● **Assigned task**
Count every line of the listing where the string "strictly" occurs, and reply with the count alone.

● **Task material**
_ _ _

-- ==== Sys2Proof/Machine/Ops.lean ====
section
/-! DEFINITION. The operations the meanings share: taking a command (40_command.md R200, R201), raising an error
(60_exceptions.md R403) and ending a run (44_update_fsm.md R332), the transport port (20_memory.md R116 to R119), and
the bytes of the EEPROM space (R102). -/

namespace Sys2Proof.Machine

/-- The three outcomes of a step of this machine. -/
abbrev Result := Host.Outcome State Fault Refusal

/-! The bytes of the EEPROM space. -/

/-- The key of an EEPROM byte: the 7-bit slave address above the 8-bit sub-address offset (R102). -/
def eepromKey (addr : SlaveAddr) (off : BitVec 8) : Nat := addr.toNat * 256 + off.toNat

/-- The byte recorded at a key, none where nothing has been recorded (log entry 5). -/
def eepromLookup : List Host.Cell → Nat → Option Byte
  | [], _ => none
  | (k, b) :: m, a => if a = k then some b else eepromLookup m a

/-- The byte a read of a key gives: the recorded one, or the free value of that key (I11, R115). -/
def eepromRead (m : Memory) (a : Nat) : Byte := (eepromLookup m a).getD (Config.priorByte a)

/-- Record a byte at a key, keeping the keys strictly rising. -/
def eepromWrite : List Host.Cell → Nat → Byte → List Host.Cell
  | [], a, v => [(a, v)]
  | (k, b) :: m, a, v =>
    if a < k then (a, v) :: (k, b) :: m
    else if a = k then (a, v) :: m
    else (k, b) :: eepromWrite m a v

/-- Record bytes of a slave at successive sub-address offsets, the first list element at the lowest (R7, R117). An
offset is 8 bits wide (R102), so the sub-address counts within it. -/
def eepromWriteBytes (m : Memory) (addr : SlaveAddr) (off : BitVec 8) : List Byte → List Host.Cell
  | [] => m
  | b :: bs => eepromWriteBytes (eepromWrite m (eepromKey addr off) b) addr (off + 1) bs

/-- The bytes of a slave at `n` successive sub-address offsets. -/
def eepromReadBytes (m : Memory) (addr : SlaveAddr) (off : BitVec 8) : Nat → List Byte
  | 0 => []
  | n + 1 => eepromRead m (eepromKey addr off) :: eepromReadBytes m addr (off + 1) n

/-- The keys of `n` bytes of a slave at successive sub-address offsets: where a Write of `n` bytes stores. -/
def eepromKeys (addr : SlaveAddr) (off : BitVec 8) : Nat → List Nat
  | 0 => []
  | n + 1 => eepromKey addr off :: eepromKeys addr (off + 1) n

/-- Every key of the list is at least `lo`, the keys rise strictly, and each is a key of the EEPROM space. -/
def eepromRisingFrom (lo : Nat) : List Host.Cell → Bool
  | [] => true
  | (k, _) :: m => decide (lo ≤ k) && decide (k < 0x8000) && eepromRisingFrom (k + 1) m

/-- The canonical form of the recorded bytes: keys strictly rising within the 15-bit EEPROM space (R102). A key that is
not listed has no recorded value, so no entry can equal it, and equal contents are equal lists. -/
def Memory.wf (m : Memory) : Bool := eepromRisingFrom 0 m

/-! The transport port. -/

/-- Which responses a request admits (R119): a `Data` list may have any length from 0 to MAX_XFER. -/
def Request.admits (r : Request) (p : Response) : Bool :=
  match r with
  | .query => match p with
    | .idle | .busy | .err _ => true
    | .ack | .ok | .data _ => false
  | .cancel => match p with
    | .ack => true
    | .idle | .busy | .ok | .data _ | .err _ => false
  | .configure _ => match p with
    | .ok | .err _ => true
    | .idle | .busy | .ack | .data _ => false
  | .read _ _ _ => match p with
    | .data bs => decide (bs.length ≤ Config.maxXfer)
    | .err _ => true
    | .idle | .busy | .ack | .ok => false
  | .write _ _ _ => match p with
    | .ok | .err _ => true
    | .idle | .busy | .ack | .data _ => false

/-- `Request(r)`: REQ <- r (R118). -/
def Block.place (b : Block) (r : Request) : Block := { b with req := some r }

/-- The Read of the RCW, at offset 0 and of 4 bytes (R108, R117). -/
def Block.readRequest (b : Block) : Request := .read b.addr 0 4

/-- The Write of a whole new word, at offset 0 and of 4 bytes (R108, R117, R327). -/
def Block.writeRequest (b : Block) (w : Word) : Request := .write b.addr 0 (bytesLE w)

/-! Ending a command or a run. -/

/-- `raise Error(k, c)`: ERR, ERRCLASS and ERRCODE record the error, DONE is cleared, and a run in progress ends. This
is the block's whole exception entry: no vector, no saved state (R403, R405). -/
def Block.raiseError (b : Block) (k : ErrClass) (c : Word) : Block :=
  { b with
    err := true, errClass := k, errCode := c, done := false
    phase := if b.busy then .idle else b.phase
    req := if b.busy then none else b.req }

/-- `finish()`: a run ends without error (R332). -/
def Block.finish (b : Block) : Block := { b with phase := .idle, req := none, done := true }

/-- A host write that is dropped because a run is in progress: only OVR is set (R112, R46). -/
def Block.dropWrite (b : Block) : Block := { b with ovr := true }

/-! Taking a command. -/

/-- The cycle every command word goes through: dropped while BUSY (R200), else cleared (R201) and then given its own
effect, which reads the registers as they were before the step since the clearing touches none of them. -/
def takeCommand (effect : Block → Block) (s : State) : Result :=
  if s.block.busy then .next { s with block := s.block.dropWrite }
  else .next { s with block := effect s.block.clearForTake }

/-- A pure command: its effect and DONE in the step of its take (R203). -/
def pureCommand (effect : Block → Block) (s : State) : Result := takeCommand (fun b => (effect b).setDone) s

/-- The take of a word that matches no row: ILLEGAL_COMMAND with code 0 after the clearing (R204). -/
def takeIllegal (s : State) : Result := takeCommand (fun b => b.raiseError .illegalCommand 0) s

end Sys2Proof.Machine
end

_ _ _

● **Answer to the exercise**
3